_Exercise description_: Print out the records that follow, exactly and completely.

[Stored data entries]
# # # # #

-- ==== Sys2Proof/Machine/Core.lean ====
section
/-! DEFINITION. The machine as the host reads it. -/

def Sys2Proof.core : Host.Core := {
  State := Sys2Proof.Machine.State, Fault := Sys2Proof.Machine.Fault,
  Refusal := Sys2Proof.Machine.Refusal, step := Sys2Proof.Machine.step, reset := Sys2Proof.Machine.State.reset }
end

# # # # #

_Exercise output_:
-- ==== Sys2Proof/Machine/Core.lean ====
section
/-! DEFINITION. The machine as the host reads it. -/

def Sys2Proof.core : Host.Core := {
  State := Sys2Proof.Machine.State, Fault := Sys2Proof.Machine.Fault,
  Refusal := Sys2Proof.Machine.Refusal, step := Sys2Proof.Machine.step, reset := Sys2Proof.Machine.State.reset }
end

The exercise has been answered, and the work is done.